Problem
Hand-crafted prompts or loose user stories leave room for ambiguity; agents can wander, over-interpret, or produce code that conflicts with stakeholder intent.
Solution
Adopt a spec-first workflow in which a formal specification file (e.g., Markdown, OpenAPI, JSON Schema) is the agent's primary input and source of truth.
- Parse spec → agent builds an explicit task graph.
- Scaffold project structure & stub code straight from the spec.
- Enforce that every generated artifact links back to a spec clause.
- Iterate only by editing the spec, not by re-prompting ad-hoc.
if new_feature_requested:
write_spec(update)
agent.sync_with(spec)
Core Framework (SPEC/EXPOSURE/TASK DELTA):
- SPEC: Version-controlled markdown capturing intent and values
- EXPOSURE: What customers experience; spec is permanent, code is temporary
- TASK DELTA: Continuous loop evaluating SPEC ↔ PRODUCT to identify gaps
How to use it
Write specifications first (Markdown files in git), then let agents scaffold from them. Documentation IS the spec—write it before code.
Use tiered review: AI for patterns, humans for logic.

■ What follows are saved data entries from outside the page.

/-- IDENTIFY, STATUS, METER_READ, RESET_CAUSE, TELEMETRY, THERMAL_STATUS, DIAG_LANES and the beginning of SYSTEM_RESET end with OK and their
response, and change nothing else but a telemetry refresh (R3, R428, R440, R445–R447, R483); a METER_READ waits behind the notices that wait
for the meter (R430). Choices of the model in it: logs 63, 79. -/
def Obligations.ReadingCommands : Prop :=
  ∀ (mb : Fin 16) (seq : Byte) (irq : Bool) (now : Nat) (s : State),
    let t0 := atTide s now
    let plain := fun (op : Nat) (c : Instr) (resp : List Byte) => Accepts s mb op seq → Runs c s fun t => BoxOnly s now t mb ∧
      Ended t mb op irq 0 0 resp
    plain 0x01 (.identify mb seq irq now) (identity s) ∧
    (Accepts s mb 0x02 seq → Runs (.status mb seq irq now) s fun t => BoxOnly { s with freeCtr := s.freeCtr + 1 } now t mb ∧
      ∃ resp, Ended t mb 0x02 irq 0 0 resp ∧ (resp.drop 4).take 8 = leBytes 8 s.control.cfgGen ∧ resp.drop 40 = leBytes 8 t0.tide.now) ∧
    (s.power.notices = [] → parameter s mb 0 1 = 0 → parameter s mb 1 1 = 0 → plain 0x60 (.meterRead mb seq irq now) (leBytes 8 s.meter.energy ++
      leBytes 8 s.meter.seqNext ++ leBytes 8 s.meter.rtc ++ leBytes 4 (mtSeal s.meter) ++ leBytes 1 s.meter.interval ++ List.replicate 35 0)) ∧
    (Accepts s mb 0x60 seq → s.power.notices ≠ [] → parameter s mb 0 1 ≤ 1 → parameter s mb 1 1 ≤ 15 → Runs (.meterRead mb seq irq now) s fun t =>
      { t with power := s.power, control := { t.control with boxes := s.control.boxes } } = t0 ∧
      t.power = { s.power with reads := s.power.reads ++ [(mb.val, s.power.notices.length)] } ∧
      (boxOf t mb).run = some ⟨0x60, irq, none, []⟩) ∧
    plain 0x70 (.resetCause mb seq irq now) (causeBytes s ++ leBytes 8 s.control.cfgGen ++ List.replicate 24 0 ++ journalTail s) ∧
    (Accepts s mb 0x71 seq → Runs (.telemetry mb seq irq now) s fun t =>
      BoxOnly { s with control := { s.control with telem := snapshot t0 } } now t mb ∧ Ended t mb 0x71 irq 0 0 (snapshot t0)) ∧
    plain 0x75 (.thermalStatus mb seq irq now) (leBytes 1 (bit (s.power.stat.getLsbD 2)) ++ [0] ++ leBytes 2 1050 ++ temperatures s) ∧
    (∀ k, parameter s mb 0 1 = k → k < 4 → plain 0x80 (.diagLanes mb seq irq now) (isthLaneBytes s k)) ∧
    plain 0x74 (.systemReset mb seq irq now) []

/-- Settings (R396, R401, R410, R443, R444, R447): a telemetry period, the governor's cap and floor commands, the harbour address, the lasers,
wakes and power states; those that change the configuration raise CFG_GEN, and a parameter out of range ends with BAD_PARAM.
The tide's commands (R276, R286): rank 0 of a pod makes the package its source, POD_ID 0 makes it free; TEMPO_SET is for the source alone.
Choices of the model in it: logs 63, 69, 79. -/
def Obligations.SettingCommands : Prop :=
  (∀ (mb : Fin 16) (seq : Byte) (irq : Bool) (now : Nat) (s : State),
    let par := parameter s mb
    (Accepts s mb 0x52 seq → par 0 2 ≤ 1000 → Runs (.telemetrySet mb seq irq now) s fun t => t.control.period = par 0 2 ∧
      Ended t mb 0x52 irq 0 0 [] ∧ GenRose s t ∧ { t with control := s.control } = atTide s now) ∧
    (Accepts s mb 0x52 seq → 1000 < par 0 2 → Runs (.telemetrySet mb seq irq now) s fun t => BoxOnly s now t mb ∧
      ∃ d, Ended t mb 0x52 irq 3 d []) ∧
    (Accepts s mb 0x51 seq → s.power.notices.length < 256 → par 0 1 = 1 → Runs (.govSet mb seq irq now) s fun t =>
      t.power.cap = max 1500 (min 5200 (par 2 2)) ∧ GenRose s t ∧ t.power.floor = s.power.floor ∧ t.power.slewUp = s.power.slewUp ∧
        (∃ resp, Ended t mb 0x51 irq 0 0 resp) ∧
        t.power.notices.length = s.power.notices.length + if t.power.cap = s.power.cap then 0 else 1) ∧
    (Accepts s mb 0x51 seq → s.power.notices.length < 256 → 32 ≤ par 0 1 → Runs (.govSet mb seq irq now) s fun t => BoxOnly s now t mb ∧
      ∃ d, Ended t mb 0x51 irq 3 d []) ∧
    (Accepts s mb 0x72 seq → s.power.notices.length < 256 → Runs (.rampToFloor mb seq irq now) s fun t =>
      t.power.cap = max 1500 (min 5200 (max s.power.floor 1500)) ∧ GenRose s t ∧ Ended t mb 0x72 irq 0 0 []) ∧
    (Accepts s mb 0x72 seq → 256 ≤ s.power.notices.length → Runs (.rampToFloor mb seq irq now) s fun t => BoxOnly s now t mb ∧
      Ended t mb 0x72 irq 1 0xFFFF []) ∧
    (Accepts s mb 0x90 seq → (∀ k < 8, (sessionOf s k).state ≠ 1) → par 16 2 = 0xFFFF ∨ (1 ≤ par 16 2 ∧ par 16 2 ≤ 4094) → Runs (.harbourConfig mb seq irq now) s fun t =>
      t.straits = { s.straits with ip := BitVec.ofNat 128 (par 0 16), vlan := par 16 2, udp := par 18 2 } ∧ GenRose s t ∧
        Ended t mb 0x90 irq 0 0 []) ∧
    (Accepts s mb 0x73 seq → Runs (.isolateStraits mb seq irq now) s fun t => GenRose s t ∧ Ended t mb 0x73 irq 0 0 [] ∧
      ∀ p < 8, (portOf t p).state = 3 ∧ (portOf t p).cause = 4 ∧ (portOf t p).isolated = true) ∧
    (Accepts s mb 0x76 seq → s.power.vinFault = false → s.power.tripDry = false → s.power.going = none →
      Runs (.wake mb seq irq now) s fun t => Ended t mb 0x76 irq 0 0 [] ∧ t.power.wakeCause = s.power.wakeCause ||| 32 ∧
        t.power.going = (if s.power.state = 0 then none else some 0) ∧ t.power.state = s.power.state) ∧
    (Accepts s mb 0x50 seq → s.power.going = none → s.power.notices.length < 256 → 1 ≤ par 0 1 → par 0 1 ≤ 3 → s.power.state = 0 →
      armed s = false → s.memory.wipe = 0 → Runs (.powerState mb seq irq now) s fun t =>
        t.power = { s.power with going := some (par 0 1), mailbox := some mb.val } ∧ (boxOf t mb).run = some ⟨0x50, irq, none, []⟩) ∧
    (Accepts s mb 0x50 seq → s.power.going = none → s.power.notices.length < 256 → 1 ≤ par 0 1 → par 0 1 ≤ 3 → armed s = true →
      Runs (.powerState mb seq irq now) s fun t => BoxOnly s now t mb ∧ ∃ d, Ended t mb 0x50 irq 4 d [])) ∧
  (∀ (mb : Fin 16) (seq : Byte) (irq : Bool) (now : Nat) (s : State),
    let par := parameter s mb
    (Accepts s mb 0x40 seq → armed s = false → s.boot.clkMode ≠ 3 → par 0 2 ≠ 0 → par 2 1 = 0 → s.tide.state ≠ 5 →
      Runs (.tideRole mb seq irq now) s fun t => t.tide.state = 5 ∧ t.tide.podId = par 0 2 ∧ t.tide.rank = 0 ∧ t.tide.locked = true ∧
        t.tide.depth = 0 ∧ t.tide.srcRank = 0 ∧ GenRose s t ∧ Ended t mb 0x40 irq 0 0 []) ∧
    (Accepts s mb 0x40 seq → armed s = false → s.boot.clkMode ≠ 3 → par 0 2 = 0 → par 2 1 ∈ [0, 1, 2, 3, 4, 7] →
      Runs (.tideRole mb seq irq now) s fun t => t.tide.state = 0 ∧ t.tide.podId = 0 ∧ t.tide.locked = false ∧ t.tide.parent = 8 ∧
        GenRose s t ∧ Ended t mb 0x40 irq 0 0 []) ∧
    (Accepts s mb 0x40 seq → armed s = false → par 2 1 ∉ [0, 1, 2, 3, 4, 7] → Runs (.tideRole mb seq irq now) s fun t =>
      BoxOnly s now t mb ∧ ∃ d, Ended t mb 0x40 irq 3 d []) ∧
    (Accepts s mb 0x41 seq → s.tide.pending.length < 4 → s.tide.state = 5 → 4096 ≤ par 0 2 → par 0 2 ≤ 16384 →
      Runs (.tempoSet mb seq irq now) s fun t => ∃ b : Nat, t.tide.pending = s.tide.pending ++ [⟨b, par 0 2⟩] ∧ currentStep s + 2 ≤ b ∧
        GenRose s t ∧ Ended t mb 0x41 irq 0 0 (leBytes 8 b)) ∧
    (Accepts s mb 0x41 seq → s.tide.pending.length < 4 → s.tide.state ≠ 5 → Runs (.tempoSet mb seq irq now) s fun t =>
      BoxOnly s now t mb ∧ ∃ d, Ended t mb 0x41 irq 4 d []))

Parallelize via git worktrees or multiple agents coordinating through shared spec files.
Pitfalls: coarse or under-specified requirements still propagate errors.
Trade-offs
- Pros: repeatable, audit-friendly, easy diffing.
- Cons: up-front spec writing effort; initial ramp-up for teams new to spec formats.
References
- Primary source: http://jorypestorious.com/blog/ai-engineer-spec/ (AI Engineer World's Fair 2025)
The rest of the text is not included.